# TRY IT:
With the line containing "simp [entryDue, held]" as the start and the line containing "failCmd (sramError t" as the end, transcribe that span of the entries below exactly, including both.
BEGIN
-- ==== Sys2Proof/Proofs/ScratchpadBuffers.lean ====
section
/-! Scratchpad allocation and the buffers of a core (O29). -/

namespace Sys2Proof.Machine

/-! ### Scratchpad (R232, R233, R235) -/

section
variable {s : State} {core : Nat}

/-- An allocation takes the lowest free granules, which then read zero and keep the next allocation waiting. -/
theorem scratchAllocate_gives {cmd : Nat} {c : Cmd} (hc : cmdOf s cmd = some c) (ready : scratchReady s core cmd = true) :
    Gives (.scratchAllocate core cmd) s fun t =>
      let gs := (freeGranules (coreOf s core)).take (granulesFor c.d)
      mget (coreOf t core).allocs cmd = some ⟨gs⟩ ∧
      (∀ e ∈ (coreOf t core).scratch, e.1 / 65536 ∉ gs) ∧
      (gs ≠ [] → (coreOf t core).zeroing = some (cmd, coreCyc s core + 64 * gs.length)) ∧
      t = { s with cores := t.cores } := by
  refine ⟨doScratchAllocate s core cmd, if_pos ready, ?_⟩
  unfold doScratchAllocate
  rw [hc]
  dsimp only
  rw [coreOf_modCore]
  refine ⟨mget_mset_same .., fun e he => ?_, fun some_ => ?_, rfl⟩
  · simpa using (List.mem_filter.mp he).2
  · exact if_neg (by simpa using some_)

theorem scratchFree_gives {cmd : Nat} (ready : scratchFreeable s core cmd = true) :
    Gives (.scratchFree core cmd) s fun t =>
      (coreOf t core).allocs = mdel (coreOf s core).allocs cmd ∧ t = { s with cores := t.cores } :=
  ⟨_, if_pos ready, by rw [coreOf_modCore], rfl⟩

theorem scratchAccessPromote_gives {bank : Nat} (ready : promotable s core bank = true) :
    Gives (.scratchAccessPromote core bank) s fun t =>
      mget (coreOf t core).promoted bank = some (coreCyc s core) ∧ t.mem = s.mem := by
  refine ⟨doPromote s core bank, if_pos ready, ?_, pmcEvent_mem _ _ _ _ _⟩
  have counted (a : State) (p c k : Nat) (x : Option Nat) : coreOf (pmcEvent a p c k x) core = coreOf a core := by
    simp [coreOf]
  unfold doPromote
  dsimp only
  rw [counted, coreOf_modCore]
  exact mget_mset_same ..

/-! ### Merging-buffer entries and egress buffers (R240, R254, R668) -/

variable {id : Nat} {e : MergeEntry} {u : Upset}

theorem entryDue_iff (held : mget (coreOf s core).mbuf id = some e) :
    entryDue s core id = true ↔ e.opened + 256 ≤ coreCyc s core := by
  simp [entryDue, held]

theorem mergeEntryTimeout_due (held : mget (coreOf s core).mbuf id = some e) (sound : u ≠ .uncorrectable)
    (due : e.opened + 256 ≤ coreCyc s core) : exec (.mergeEntryTimeout core id u) s = .next (sendEntry s core id) :=
  (if_neg sound).trans (if_pos ((entryDue_iff held).mpr due))

theorem mergeEntryTimeout_early (held : mget (coreOf s core).mbuf id = some e) (sound : u ≠ .uncorrectable)
    (early : coreCyc s core < e.opened + 256) : exec (.mergeEntryTimeout core id u) s = .next s :=
  (if_neg sound).trans (if_neg fun due => Nat.not_le.mpr early ((entryDue_iff held).mp due))

theorem egressReady_store (held : mget (coreOf s core).mbuf id = some e) :
    egressReady s core (.store id) = (e.sent && entryTaken s core e) := by
  simp [egressReady, held]

theorem egressAccept_store (held : mget (coreOf s core).mbuf id = some e) (sent : e.sent = true)
    (taken : entryTaken s core e = true) :
    exec (.egressAccept core (.store id) u) s = .next (doEgress s core u (.store id)) :=
  if_pos (by rw [egressReady_store held, sent, taken]; rfl)

theorem doEgress_store (held : mget (coreOf s core).mbuf id = some e) (sound : u ≠ .uncorrectable)
    (taken : entryTaken s core e = true) : doEgress s core u (.store id) = takeEntry s core id e := by
  refine (if_neg sound).trans ?_
  unfold sendEntry
  rw [held]
  exact if_pos taken

/-- An entry that is lost leaves the buffer, and its command ends. -/
theorem loseEntry_eq (held : mget (coreOf s core).mbuf id = some e) :
    ∃ t : State, (coreOf t core).mbuf = mdel (coreOf s core).mbuf id ∧
      loseEntry s core id =
        failCmd (sramError t core (pgTMV core) Code.memEccUncorr) e.cmd Code.memEccUncorr (pgTMV core) 0 := by
  refine ⟨wakeCredit (modCore s core fun k => { k with mbuf := mdel k.mbuf id }) core, ?_, ?_⟩
  · simp [wakeCredit]
  · unfold loseEntry
    rw [held]

end

/-- Settles O29: scratchpad by its four events, an entry of a merging buffer by its time, its error and the next stage. -/
theorem scratchpadAllocationAndBuffers : Obligations.ScratchpadAllocationAndBuffers := by
  refine ⟨fun s core => ⟨fun cmd c hc ready => scratchAllocate_gives hc ready, fun cmd ready => scratchFree_gives ready,
    fun cmd idle => if_neg (by simp [idle]), fun bank ready => scratchAccessPromote_gives ready,
    fun bank idle => if_neg (by simp [idle])⟩, fun s core id e held => ⟨fun u sound => ⟨?_, ?_, ?_, ?_⟩, ?_, ?_, ?_, ?_⟩⟩
  · exact mergeEntryTimeout_due held sound
  · exact mergeEntryTimeout_early held sound
  · exact fun sent taken => (egressAccept_store held sent taken).trans (congrArg _ (doEgress_store held sound taken))
  · exact fun unsent => if_neg (by simp [egressReady_store held, unsent])
  · exact loseEntry_eq held
  · rfl
  · exact egressAccept_store held
  · exact fun u x ready => if_pos ready

end Sys2Proof.Machine
end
END
# YOUR SOLUTION:
  simp [entryDue, held]

theorem mergeEntryTimeout_due (held : mget (coreOf s core).mbuf id = some e) (sound : u ≠ .uncorrectable)
    (due : e.opened + 256 ≤ coreCyc s core) : exec (.mergeEntryTimeout core id u) s = .next (sendEntry s core id) :=
  (if_neg sound).trans (if_pos ((entryDue_iff held).mpr due))

theorem mergeEntryTimeout_early (held : mget (coreOf s core).mbuf id = some e) (sound : u ≠ .uncorrectable)
    (early : coreCyc s core < e.opened + 256) : exec (.mergeEntryTimeout core id u) s = .next s :=
  (if_neg sound).trans (if_neg fun due => Nat.not_le.mpr early ((entryDue_iff held).mp due))

theorem egressReady_store (held : mget (coreOf s core).mbuf id = some e) :
    egressReady s core (.store id) = (e.sent && entryTaken s core e) := by
  simp [egressReady, held]

theorem egressAccept_store (held : mget (coreOf s core).mbuf id = some e) (sent : e.sent = true)
    (taken : entryTaken s core e = true) :
    exec (.egressAccept core (.store id) u) s = .next (doEgress s core u (.store id)) :=
  if_pos (by rw [egressReady_store held, sent, taken]; rfl)

theorem doEgress_store (held : mget (coreOf s core).mbuf id = some e) (sound : u ≠ .uncorrectable)
    (taken : entryTaken s core e = true) : doEgress s core u (.store id) = takeEntry s core id e := by
  refine (if_neg sound).trans ?_
  unfold sendEntry
  rw [held]
  exact if_pos taken

/-- An entry that is lost leaves the buffer, and its command ends. -/
theorem loseEntry_eq (held : mget (coreOf s core).mbuf id = some e) :
    ∃ t : State, (coreOf t core).mbuf = mdel (coreOf s core).mbuf id ∧
      loseEntry s core id =
        failCmd (sramError t core (pgTMV core) Code.memEccUncorr) e.cmd Code.memEccUncorr (pgTMV core) 0 := by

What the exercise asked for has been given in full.